As the first major post-cold war European crisis, the break-up of Yugoslavia presents an extremely interesting case for the study of the transatlantic security relationship in the new Europe, Although one has to be prudent in drawing general conclusions and it has to be taken into account that the crisis occurred at a moment when both the European and the transatlantic institutions were still in the midst of their adjustment process to the new European security environment, the way in which the United States and the European Community have responded to the Yugoslav imbroglio have undoubtedly provided important indications as to the readiness as well as to the capability of both partners to address the security challenges in a Europe that is no longer threatened by the risk of a communist attack. Furthermore, as the war in Yugoslavia erupted in the immediate aftermath of the end of the cold war, it had an important impact on the shaping of the new European security architecture and the transatlantic relationship.

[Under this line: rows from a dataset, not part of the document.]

-- ==== Sys2Proof/Machine/Slices.lean ====
section
/-! DEFINITION. Slices and lookaside work (R340 to R359): rings and doorbells, descriptors and jobs, the modes of R183
to R190, generations, binding, and the dirty log's exchange. -/

namespace Sys2Proof.Machine

open Sys2Proof

/-! ### Rings (R343, R345) -/

/-- A field of submission queue `q`. -/
def sqFld (f : Fld) (q : Nat) : Fld := f.at q 0x20

/-- The size of a submission queue of a slice. -/
def State.sqSize (s : State) (n q : Nat) : Nat := ringSize (s.rd (sqFld F.slcSqCfgLog2Size q) n)

/-- Descriptors of a submission queue that the device has not read. -/
def State.sqAhead (s : State) (n q : Nat) : Nat :=
  ringGap (s.sqSize n q) (s.rd (sqFld F.slcSqTailTail q) n) (s.rd (sqFld F.slcSqHeadHead q) n)

/-- Completion entries that can still be reserved (R345): every descriptor read and not completed holds one. -/
def State.cqFree (s : State) (n : Nat) : Nat :=
  let size := ringSize (s.rd F.slcCqCfgLog2Size n)
  let r := s.sliceRt n
  size - ringGap size r.cqTail (s.rd F.slcCqHeadHead n) - r.fetched.length - r.jobs.length

/-- Whether a slice may read descriptors: bound or resetting, with its completion queue on and no faulty ring. -/
def State.mayFetch (s : State) (n : Nat) : Bool :=
  let r := s.sliceRt n
  decide (r.state = 1 ∨ r.state = 2) && !r.ringFault && s.on F.slcCqCfgEnable n && decide (0 < s.cqFree n)

/-- The queue whose turn it is, of those with descriptors to read (R345). -/
def State.fetchQueue (s : State) (n : Nat) : Option Nat :=
  ((List.range 4).map (fun i => ((s.sliceRt n).turn + i) % 4)).find? (fun q =>
    s.on (sqFld F.slcSqCfgEnable q) n && decide (0 < s.sqAhead n q))

/-! ### Modes (R183 to R188) -/

/-- The IV length of a mode (R184). -/
def ivLen (mode : Nat) : Nat :=
  match mode with
  | 1 | 2 => 12
  | 3 | 4 | 5 => 16
  | _ => 0

/-- Whether a length is below the minimum of R184 or not of the multiple it requires. -/
def lenInvalid (mode : Nat) (dir : Bool) (len : Nat) : Bool :=
  match mode, dir with
  | 4, true => decide (len < 16 ∨ len % 16 ≠ 0)
  | 5, _ => decide (len < 16)
  | 6, false => decide (len < 16 ∨ len % 8 ≠ 0)
  | 6, true => decide (len < 24 ∨ len % 8 ≠ 0)
  | 7, false => decide (len < 1)
  | 7, true => decide (len < 16 ∨ len % 8 ≠ 0)
  | _, _ => false

/-- Whether a length is above the maximum of R184. -/
def lenRange (mode : Nat) (dir : Bool) (aad len : Nat) : Bool :=
  match mode, dir with
  | 1, _ => decide (2 ^ 32 - 1 < aad + len)
  | 4, false => decide (2 ^ 32 - 17 < len)
  | 4, true => decide (2 ^ 32 - 16 < len)
  | 5, _ => decide (2 ^ 24 < len)
  | 6, false | 7, false => decide (65528 < len)
  | 6, true | 7, true => decide (65536 < len)
  | _, _ => decide (2 ^ 32 - 1 < len)

/-- Whether a job may be cut into pieces (R188). -/
def splits (mode : Nat) (dir : Bool) : Bool := decide (mode ≤ 3 ∨ mode = 5 ∨ (mode = 4 ∧ dir = true))

/-- The pieces of a job (R188): a short remainder of XTS joins the piece before it. -/
def Job.pieces (j : Job) : Nat :=
  if !splits j.mode j.dir || decide (j.len ≤ 65536) then 1
  else
    let r := j.len % 65536
    let n := ceilDiv j.len 65536
    if j.mode = 5 ∧ 0 < r ∧ r < 32 ∧ r % 16 ≠ 0 then n - 1 else n

/-- The data bytes that piece `i` of a job reads; the first also reads the AAD. -/
def Job.pieceBytes (j : Job) (i : Nat) : Nat := if i + 1 = j.pieces then j.len - 65536 * i else 65536

/-- The bytes a dispatch of piece `i` reads. -/
def Job.readBytes (j : Job) (i : Nat) : Nat := j.pieceBytes i + if i = 0 then j.aadLen else 0

/-- The slots of piece `i` (R187): what the job has beside its blocks falls to its first or last piece. -/
def Job.pieceSlots (j : Job) (i : Nat) : Nat :=
  let n := j.pieceBytes i
  let last := decide (i + 1 = j.pieces)
  match j.mode with
  | 1 => (if i = 0 then ceilDiv j.aadLen 16 else 0) + ceilDiv n 16 + (if last then 2 else 0)
  | 2 => ceilDiv n 16 + (if last then 2 else 0)
  | 4 => if j.dir then n / 16 else n / 16 + 1
  | 5 => ceilDiv n 16 + (if i = 0 then 1 else 0)
  | 6 => if j.dir then 6 * (n / 8 - 1) else 6 * (n / 8)
  | 7 =>
    let b := if j.dir then n / 8 - 1 else ceilDiv n 8
    if b = 1 then 1 else 6 * b
  | _ => ceilDiv n 16

/-- The Stoves' outcome of a job on the bytes read (R185, R186, R190): its status, the bytes for the destination, the
tag to write, and out_len. -/
def Job.compute (j : Job) (tag : List Byte) : Nat × List Byte × List Byte × Nat :=
  let key := keyOfBytes j.key
  let iv := BitVec.ofNat 96 (beAt j.iv 0 12)
  let ivb := blockOf j.iv
  let aad := j.data.take j.aadLen
  let x := j.data.drop j.aadLen
  let zeros := fun (n : Nat) => List.replicate n (0 : Byte)
  match j.mode, j.dir with
  | 1, false => let ct := gcmCrypt key iv x; (0, ct, gcmTag key iv aad ct, j.len)
  | 1, true => if gcmTag key iv aad x = tag then (0, gcmCrypt key iv x, [], j.len) else (1, zeros j.len, [], 0)
  | 2, false => (0, [], gcmTag key iv x [], 0)
  | 2, true => if gcmTag key iv x [] = tag then (0, [], [], 0) else (1, [], [], 0)
  | 3, _ => (0, ctrCrypt key ivb x, [], j.len)
  | 4, false => let y := cbcEncrypt key ivb (pkcsPad x); (0, y, [], y.length)
  | 4, true =>
    match pkcsUnpad (cbcDecrypt key ivb x) with
    | some y => (0, y, [], y.length)
    | none => (2, zeros j.len, [], 0)
  | 5, d => (0, xtsCrypt (!d) key (keyOfBytes (j.key.drop 32)) ivb x, [], j.len)
  | 6, false => let y := kwWrap key x; (0, y, [], j.len + 8)
  | 6, true =>
    match kwUnwrap key x with
    | some y => (0, y, [], j.len - 8)
    | none => (1, zeros (j.len - 8), [], 0)
  | _, false => let y := kwpWrap key x; (0, y, [], 8 * ceilDiv j.len 8 + 8)
  | _, true =>
    match kwpUnwrap key x with
    | some y => (0, y, [], y.length)
    | none => (1, zeros (j.len - 8), [], 0)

The break-up of Yugoslavia clearly raised issues going far beyond the crisis in question. It confronted both sides of the Atlantic with the inability of the cold war structures to address the new type of challenges facing the post-1989 Europe and forced them to urgently confront the security vacuum resulting from the collapse of the communist bloc. The conflict brought up the much broader question of the emerging security order in Europe and the respective role of the Europeans and the Americans in guaranteeing the stability of such order.
The importance of the question of a new division of tasks and more particularly of the need for an increased assumption of responsibilities on the European side was well illustrated by the exclamation of the Luxembourg Foreign Minister, Jacques Poos, at the outbreak of the crisis when he stated that "this is the hour of Europe, not the hour of the Americans".